How Google’s driverless car stacks up against the competition

How Google’s driverless car stacks up against the competition

Carmakers from Tesla to Volkswagen are trying to make drivers obsolete, handing control of the wheel to a computer that can make intelligent decisions about when to turn and how to brake. Google gets a tremendous amount of attention for the work it’s putting into self-driving cars. But how do its competitors stack up?

Thanks to new data the companies recently submitted to the California DMV, we can begin to get a rough idea of how mature their technologies are. The information covers a 14-month period of testing by each company on public California roads, and tracks how often the computerized driving features had to turn things over to a human driver because of a software glitch or inability to handle a tough road situation.

We can only glean so much from this one report, of course. It doesn’t tell us anything about whether a particular company’s driverless technology is ready for market, or when it might roll out an autonomous vehicle. And many of these firms are running experiments in other states — testing that isn’t reflected in the California-specific data we’re looking at here.

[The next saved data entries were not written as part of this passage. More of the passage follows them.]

-- ==== Sys2Proof/Machine/Store.lean ====
section
/-!
DEFINITION. Machine/Store.lean: the program stores (R30, R484): where a word lies, what a fetch finds, the checks of PROG.LOAD
(R63), and the byte releases that a flow program's paths allow (R154, R155).
-/
namespace Sys2Proof.Machine

/-- Number of a word of a store: kind 0 P, 1 S, 2 E; unit; generation; word. -/
def progKey (kind unit : Nat) (gen : Bool) (word : Nat) : Nat := ((kind * 16 + unit) * 2 + gen.toNat) * 8192 + word
/-- Words of a store per generation (Table 2.1). -/
def storeSize (kind : Nat) : Nat := if kind = 1 then 4096 else 8192
/-- Profile P, S or E of a store, as the context that a word is read for. -/
def storeCtx (kind : Nat) : CtxId := if kind = 0 then .pilot 0 0 0 else if kind = 1 then .stev 0 0 else .rew 0 0 0
/-- The store that a context runs from. -/
def ctxStore (x : CtxId) : Nat × Nat :=
  match x with
  | .pilot q _ _ => (0, q.val)
  | .stev sl _ => (1, sl.val)
  | .rew q _ _ => (2, q.val)
  | _ => (3, 0)

/-- What a fetch finds (Table 2.16, R484). -/
inductive Fetch | good | parity | unloaded
  deriving DecidableEq, Repr

/-- Fetch the word at byte address `pc` for a context. -/
def State.fetch (s : State) (x : CtxId) (gen : Bool) (pc : Nat) : Fetch :=
  let u := ctxStore x
  match Tab.get? s.eng.progs (progKey u.1 u.2 gen (pc / 4)) with
  | none => .unloaded
  | some w => if w.bad then .parity else .good

/-! ### Load checks (R63) -/

/-- Record bytes by form: false full, true compact. -/
def recLen (compact : Bool) : Nat := if compact then 64 else 128
/-- Whether a program may write a bit of the record window (Tables 5.1, 5.2). -/
def recBitWritable (compact : Bool) (bit : Nat) : Bool :=
  bit == 3 || bit / 8 == 3 || decide ((if compact then 0x20 else 0x30) ≤ bit / 8)
def recRangeWritable (compact : Bool) (bit : Nat) : Nat → Bool
  | 0 => true
  | n + 1 => recBitWritable compact bit && recRangeWritable compact (bit + 1) n

/-- The checks of R63 that need more than the word: branch targets, descriptors, the record form. -/
def State.instrLoads (s : State) (gen compact : Bool) (n i : Nat) (ins : Instr) : Bool :=
  match ins with
  | .br _ _ _ _ _ disp => decide (i + disp.toNat < n)
  | .lkp x tbl klen _ _ _ =>
    let d := s.desc gen tbl.toNat
    (if x.profile == .p then dPok d else dEok d) && dKlen d == klen.toNat + 1
  | .ext _ _ f => f.space.toNat != spF || decide (fopEnd f 0 ≤ recLen compact)
  | .ins _ _ f => f.space.toNat != spF ||
      (decide (fopEnd f 0 ≤ recLen compact) && recRangeWritable compact (fopFirst f 0) (fopWidth f))
  | _ => true

/-- Whether a word may end a program of profile P or S (R51). -/
def endsProgram (kind : Nat) (ins : Instr) : Bool :=
  match kind, ins with
  | 0, .endProg _ => true
  | 0, .drop _ _ => true
  | 0, .excp _ _ copy => !copy
  | 0, .recirc _ => true
  | 1, .fend _ _ _ => true
  | 2, _ => true
  | _, _ => false

/-- Write the words of a checked program into one unit's store. -/
def State.storeWords (s : State) (kind unit : Nat) (gen : Bool) (load first : Nat) : List (BitVec 32) → State
  | [] => s
  | w :: r =>
    State.storeWords { s with eng := { s.eng with progs := Tab.put s.eng.progs (progKey kind unit gen first) ⟨w, load, false⟩ } }
      kind unit gen load (first + 1) r

/-! ### Released bytes (R154, R155) -/

/-- What may still happen from a word on: bytes of F written, the longest path in cycles, and whether a path ends in FEND
with WRITE = 0 or DELETE (or leaves the loaded words). -/
structure PathInfo where
  mask : BitVec 128
  cyc : Nat
  weak : Bool
  deriving DecidableEq, Repr

/-- Bytes `a .. b - 1`. -/
def byteSpan (a b : Nat) : BitVec 128 := BitVec.ofNat 128 ((2 ^ (b - a) - 1) * 2 ^ a)

/-- One word before the words of `rest`. -/
def pathStep (w : BitVec 32) (rest : List PathInfo) : PathInfo :=
  let dead : PathInfo := ⟨BitVec.allOnes 128, 10000, true⟩
  let next := rest.headD dead
  match wordInstr (.stev 0 0) w with
  | some (.fend _ wr del) => ⟨0, 1, !wr || del⟩
  | some (.br _ cond _ _ _ disp) =>
    let tgt := rest.getD (disp.toNat - 1) dead
    if cond = 12 then ⟨tgt.mask, tgt.cyc + 1, tgt.weak⟩
    else ⟨next.mask ||| tgt.mask, Nat.max next.cyc tgt.cyc + 1, next.weak || tgt.weak⟩
  | some (.ins _ _ f) =>
    ⟨next.mask ||| (if f.space.toNat = spF then byteSpan (fopStart f 0) (fopEnd f 0) else 0), next.cyc + 1, next.weak⟩
  | some (.mtr ..) => ⟨next.mask ||| byteSpan 0x34 0x40, next.cyc + 2, next.weak⟩
  | _ => ⟨next.mask, next.cyc + 1, next.weak⟩

/-- The loaded words of a slice's store from word `i` on. -/
def State.storeFrom (s : State) (sl : Nat) (gen : Bool) (i : Nat) : Nat → List (BitVec 32)
  | 0 => []
  | fuel + 1 =>
    match Tab.get? s.eng.progs (progKey 1 sl gen i) with
    | some w => w.word :: s.storeFrom sl gen (i + 1) fuel
    | none => []

/-- What may still happen from word `i` of a slice's store. -/
def State.pathFrom (s : State) (sl : Nat) (gen : Bool) (i : Nat) : PathInfo :=
  ((s.storeFrom sl gen i 4096).foldr (fun w acc => pathStep w acc :: acc) []).headD ⟨BitVec.allOnes 128, 10000, true⟩

/-- Whether a program releases bytes before its FEND (R155). -/
def PathInfo.early (p : PathInfo) : Bool := !p.weak && decide (p.cyc ≤ 64)

end Sys2Proof.Machine
end

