/-! ### Dispatch (R30, R71-R73) -/

/-- Busy contexts of a pilot engine. -/
def State.pilotBusy (s : State) (q : Quay) (e : Fin 64) : Nat :=
  ((List.finRange 8).filter (fun c => (s.ctx? (.pilot q e c)).isSome)).length

/-- The free context that the next head takes: on the engine with the fewest busy contexts, ties to the lowest-numbered engine after
the one chosen last (R72). -/
def State.freePilot (s : State) (q : Quay) : Option (Fin 64 × Fin 8) :=
  let lim := s.get F.quayPilotCtrl_ctxMax q.val + 1
  let last := (s.quay q.val).lastEngine
  let order := (List.range 64).map (fun j => (⟨(last + 1 + j) % 64, Nat.mod_lt _ (by decide)⟩ : Fin 64))
  let best := order.foldl (fun (b : Option (Fin 64 × Nat)) e =>
    let n := s.pilotBusy q e
    if lim ≤ n then b
    else match b with
      | none => some (e, n)
      | some (_, k) => if n < k then some (e, n) else b) none
  match best with
  | none => none
  | some (e, _) => ((List.finRange 8).find? (fun c => decide (c.val < lim) && (s.ctx? (.pilot q e c)).isNone)).map (fun c => (e, c))

/-- Whether the pilots of a quay may take a frame now (Table 15.3, R428). -/
def State.pilotsRun (s : State) (q : Nat) (f : Frame) : Bool :=
  (s.forwarding && !(s.paused q) && s.bit F.quayPilotCtrl_dispatchEn q)
    || (s.modeNo == mMOORED && (f.port == 128 || f.port == 129) && s.bit F.quayPilotCtrl_dispatchEn q)

/-- The manifest a pass starts with: its pass and generation, the header stack and the parse flags cleared (R68, R73, R75). -/
def passMan (m : Man) (gen : Bool) (len : Option Nat) : Man :=
  let m := putBits (putBits m (8 * 0x20) 200 0) (8 * 0x0C) 32 0
  let m := msetBits m mKind 2 1 gen.toNat
  match len with
  | some n => mset m mLen n
  | none => msetLenPending m true

/-- HEAD_DISPATCH (R72, R73): `fetchBad` says that the program's first word fails its check. -/
def execHeadDispatch (q : Quay) (fetchBad : Bool) (s : State) : Outc :=
  .next (match (s.quay q.val).waiting with
  | [] => s
  | fid :: rest =>
    match s.frame? fid, s.freePilot q with
    | some f, some (e, c) =>
      if s.pilotsRun q.val f = false then s
      else
        let r := if f.flight = 0 then s.flightStart else (s, f.flight, f.gen)
        let s := r.1
        let gen := r.2.2
        let len : Option Nat := if f.lenKnown then some f.bytes.length else none
        let m := passMan f.man gen len
        let role := s.prpRole f
        let x : CtxId := .pilot q e c
        let v := s.quay q.val
        let s := s.setQuay q.val { v with waiting := rest, lastEngine := e.val }
        let s := s.setFrame fid { f with gen := gen, flight := r.2.1, man := m, stage := .pilot x, parse := {}, stopped := false,
                                         resolved := false, look := false, flow := .none }
        let s := s.spoilWord 0 q.val gen 0 fetchBad
        let s := s.pmc (frameEv 0x0401 (0x20 + q.val) m false 1)
        (s.zeroG x).setCtx x
          { fid := fid, gen := gen, pass := mPassOf m, pc := 0, man := m, manW := f.manW, h := ofWire 2048 (f.bytes.take 256),
            hlen := Nat.min 256 f.bytes.length,
            key := if role != 0 && f.lenKnown then keyPrp 0 role f.bytes else 0, prp := role != 0 && !f.lenKnown }
    | _, _ => s)

/-! ### The breakwater (R91) -/

/-- BREAKWATER_TICK (R91): each limiter adds RATE up to BURST; a full limiter is not listed. -/
def execBreakwaterTick (s : State) : Outc :=
  .next (
    if s.time.tl = false then s
    else (List.range 64).foldl (fun s c =>
      let full := s.get F.quayBwCfg_burst c * 65536
      let n := s.bwCount c + s.get F.quayBwCfg_rate c
      { s with tab := { s.tab with bw := if full ≤ n then Tab.del s.tab.bw c else Tab.put s.tab.bw c n } }) s)

/-! ### The learn filter (R116, R117) -/

/-- Whether a place of the filter has expired. -/
def State.learnOld (s : State) (k : LearnKey) : Bool := decide (k.postedNs + s.get F.tblLearnCfg_window 0 * 1000000 ≤ s.ns)

/-- LEARN_FILTER (R116): the filter takes the oldest notice of quay group `g`. -/
def execLearnFilter (g : Fin 4) (s : State) : Outc :=
  .next (match Tab.getD s.tab.learnWait g.val [] with
  | [] => s
  | n :: rest =>
    let s := { s with tab := { s.tab with learnWait := Tab.put s.tab.learnWait g.val rest } }
    let st := (kx64 (BitVec.ofNat 8 n.part :: n.key) (BitVec.ofNat 64 (s.get F.tblEmSeed_seed 0))).toNat % 1024
    let l := (Tab.getD s.tab.filter st []).filter (fun k => !(s.learnOld k))
    if l.any (fun k => k.part == n.part && k.key == n.key) then s.bump F.tblCntLearnSuppressed 0
    else
      let l := if l.length < 4 then l else l.drop 1
      let k : LearnKey := { part := n.part, key := n.key, postedNs := s.ns }
      ({ s with tab := { s.tab with filter := Tab.put s.tab.filter st (l ++ [k]) } }).noticeOut n)

/-! ### Ageing of exact-match entries (R112, R113) -/

def State.emAger (s : State) (p : Nat) : EmAger := Tab.getD s.tab.agers p {}
def State.setEmAger (s : State) (p : Nat) (a : EmAger) : State := { s with tab := { s.tab with agers := Tab.put s.tab.agers p a } }

/-- Insert a number into a rising list without repeats. -/
def insertNat (n : Nat) : List Nat → List Nat
  | [] => [n]
  | k :: l => if n < k then n :: k :: l else if n = k then k :: l else k :: insertNat n l

/-- EM_AGE_TICK (R112): a pass over the partition's lines and stash slots starts, in the position order of R114. -/
def execEmAgeTick (p : Fin 16) (s : State) : Outc :=
  .next (
    if s.bit F.tblEmPart_ageEn p.val = true ∧ s.time.tl = true then
      let lines := s.tab.em.foldl (fun l e => if e.2.part = p.val then insertNat (s.emPos p.val e.1 / 4) l else l) []
      s.setEmAger p.val { s.emAger p.val with todo := lines }
    else s)

/-- The ageing decision of one entry (R112). -/
def State.emAgeOne (s : State) (p : Nat) (ix : Nat) : State :=
  match Tab.get? s.tab.em ix with
  | none => s
  | some e =>
    let put := fun (e : EmEntry) => { s with tab := { s.tab with em := Tab.put s.tab.em ix e } }
    if e.static then s
    else if e.hit then put { e with hit := false, age := 0 }
    else if s.get F.tblEmPart_ageLimit p ≤ e.age + 1 then
      let s := (s.emRemove p ix).bump F.tblCntAged 0
      if s.bit F.tblEmPart_ageNotify p then s.noticeOut ⟨3, p, 0xFF, 0, e.key, e.data⟩ else s
    else put { e with age := e.age + 1 }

Still, the corporate race to field the nation’s first autonomous vehicle is only accelerating, which makes it useful to know which companies have sunk the most mileage into their test cars, as well as how often that technology failed to work. Here are some notable details from the reports:

Google leads the pack

It’s no surprise to see that Google is light-years ahead of many of its rivals. It racked up over 400,000 miles of test-driving in California over the past year with its fleet of autonomous cars.